For an obnoxiously long period of time, I believed – what you do defines who you are.
When we allow what we do, to shape who we are, it is dangerous territory we are venturing into and yet we have little control over it. The psychology of the culture we inhabit daily seeps into our consciousness which forms our view of life and idea of self. We carry that psychology with us into our personal lives and relationships. The danger here is that although influenced, our outlook feels natural to us when it is anything but that.
Sometimes all it takes is a chance encounter with an individual or an event or a place that is very different and new from the one you are accustomed to and voila! Layers of conditioning and becoming peel off to expose the ‘you’ who was before the ‘you’ who became.
A few days ago, at a birthday party, a mother who had only just made my acquaintance asked me one of the worst cookie-cutter questions. A question that perhaps I am guilty of asking too in the past.
‘So, what do you do?’
This question assumes an awful lot of things. It attaches a person’s identity to a job instead of attaching a job to a person’s bigger and evolving identity. Akin to that annoyingly boring question we often ask children. ‘So, what do you want to be when you grow up?’
I wanted to ask her if she had the time, patience and inclination to hear me go through a laundry list of things I do throughout the day. Whether she would judge me if I told her that I am a stay-at-home-mom who keeps a quivering toe in the workforce because she is struggling to come to terms with her constantly evolving self. Basically, I wanted to request her to stop asking such a question or come up with a better one if she was genuinely curious.
Instead, I answered her question and asked her one in return.
‘What do you like doing with your time?’
She paused for a while.
‘I cook. I love cooking!’ She beamed at me.
I could see that she really loved cooking because her eyes gave away more than those three words (I love cooking) could ever express.
‘Wow! I am not much of cook but I like to eat.’ I said with a wink.
From thereon, the conversation went places.

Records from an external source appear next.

-- ==== Sys2Proof/Machine/Management.lean ====
section
/-! DEFINITION. The tray BMC's endpoint (R423 to R425, R438) and the management port (R419 to R422). Codes of MCTP,
PLDM, Redfish and HTTP are those of their own standards. -/

namespace Sys2Proof.Machine

/-! ### Posting plot-0 messages (R361, R422) -/

/-- Change management's state. -/
def State.updMgmt (s : State) (f : Mgmt → Mgmt) : State := { s with mgmt := f s.mgmt }

/-- Whether the management service runs: it is part of the Bothy firmware. -/
def State.serviceUp (s : State) : Bool := s.bothy.pairsUp != 0 && !s.mgmt.recovery.active

/-- The bytes of a slot that carries a message without a vector (Table BTH-2). -/
def slotBytes (opcode tag : Nat) (payload : Bytes) : Bytes :=
  natLE 1 0x5A ++ natLE 1 0xFF ++ natLE 2 opcode ++ natLE 4 tag ++ natLE 2 payload.length ++ natLE 54 0 ++ payload

/-- The lowest slot of plot 0's area that is free. -/
def State.freeSlot (s : State) : Option Nat :=
  let m := (s.plot 0).mail
  (List.range 32).find? (fun i => cellGet m.slots (slotBase i) == ownerFree && m.held.all (fun r => r.slot != i))

/-- Post a message in plot 0's area: its tag, where a slot is free. -/
def State.postMessage (s : State) (opcode : Nat) (payload : Bytes) : Option (Nat × State) :=
  match s.freeSlot with
  | none => none
  | some i =>
    let tag := (s.mgmt.postTag + 1) % 2 ^ 32
    let s := s.updMgmt (fun g => { g with postTag := tag })
    some (tag, s.updMail 0 (fun m => { m with slots := cellPutAll (cellZero m.slots (slotBase i) 0x400) (slotBase i) (slotBytes opcode tag payload) }))

/-! ### MCTP (R423) -/

/-- Whether the module answers its BMC at all: powered and out of module reset. -/
def State.bmcUp (s : State) : Bool := s.mod.rails && s.mod.refclk && s.mod.resetHigh

/-- MCTP_CONTROL: Set Endpoint ID, or Get Endpoint ID. -/
def execMctpControl (setEid : Bool) (eid : Nat) (s : State) : Out :=
  if s.bmcUp then
    if setEid = true ∧ (eid = 0 ∨ 255 ≤ eid) then .next (s.emit (.mctp (natLE 1 2)))
    else
      let s := if setEid then s.updMgmt (fun g => { g with eid := eid }) else s
      .next (s.emit (.mctp (natLE 1 0 ++ natLE 1 s.mgmt.eid)))
  else .next s

/-- RECOVERY_REQUEST (R438): the next module reset or warm reset enters recovery mode. -/
def execRecoveryRequest (vendorId code : Nat) (s : State) : Out :=
  if s.serviceUp && s.bmcUp && vendorId == Config.pciVendor && code == 1 then
    .next ((s.updRec (fun x => { x with requested := true })).emit (.mctp (natLE 1 0)))
  else .next s

/-! ### PLDM (R424, Table MGT-2) -/

/-- PLDM completion codes. -/
def pldmOk : Nat := 0
def pldmInvalidData : Nat := 2
def pldmInvalidType : Nat := 0x83
def pldmInvalidSensor : Nat := 0x80
def pldmNotInUpdate : Nat := 0x80
def pldmAlreadyInUpdate : Nat := 0x81
def pldmBadState : Nat := 0x84

/-- An answer of PLDM: the type and the command. -/
def State.pldm (s : State) (type cmd completion : Nat) (payload : Bytes) : State := s.emit (.pldm (type * 256 + cmd) completion payload)

/-- Answer a command of Type 0: also in recovery. -/
def State.pldmBase (s : State) (work : State → State) : Out := if s.bmcUp then .next (work s) else .next s

/-- Answer a command of the other types: while the Bothy firmware runs. -/
def State.pldmFull (s : State) (work : State → State) : Out := if s.bmcUp && s.serviceUp then .next (work s) else .next s

/-- SetTID: 1 to 254. -/
def execSetTid (tid : Nat) (s : State) : Out :=
  s.pldmBase (fun s =>
    if tid = 0 ∨ 255 ≤ tid then s.pldm 0 1 pldmInvalidData [] else (s.updMgmt (fun g => { g with tid := tid })).pldm 0 1 pldmOk [])

/-- GetTID. -/
def execGetTid (s : State) : Out := s.pldmBase (fun s => s.pldm 0 2 pldmOk (natLE 1 s.mgmt.tid))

From culinary snippets to kitchen hacks. From how she makes the perfect potato gratin to how I make a mean Maggi. From Julie and Julia to The Hundred-Foot Journey. We got so involved with our intermingling worlds that we lost track of time and of where our children were at.
I went home that day and tried her potato gratin recipe. Called her soon after to let her know that it turned out rich, creamy, sapid and by far the most perfect potato gratin I have had.
She was ecstatic and then she said. ‘You know I don’t usually talk about my cooking skills because it is kind of a given when you are a housewife but when you asked me what I liked doing with my time, I couldn’t resist telling you.’
The realization dawned on me that our conversation would have happened very differently had I asked her the same question she asked me. Somewhat like this maybe.
‘… and what about you? What do you do?’
‘Oh, I am just a housewife.’
– The End –
Being a housewife is a job too but if you let that define you then everything that is intrinsically you will take a backseat.
Turn off the autopilot. It is only for when you are dead.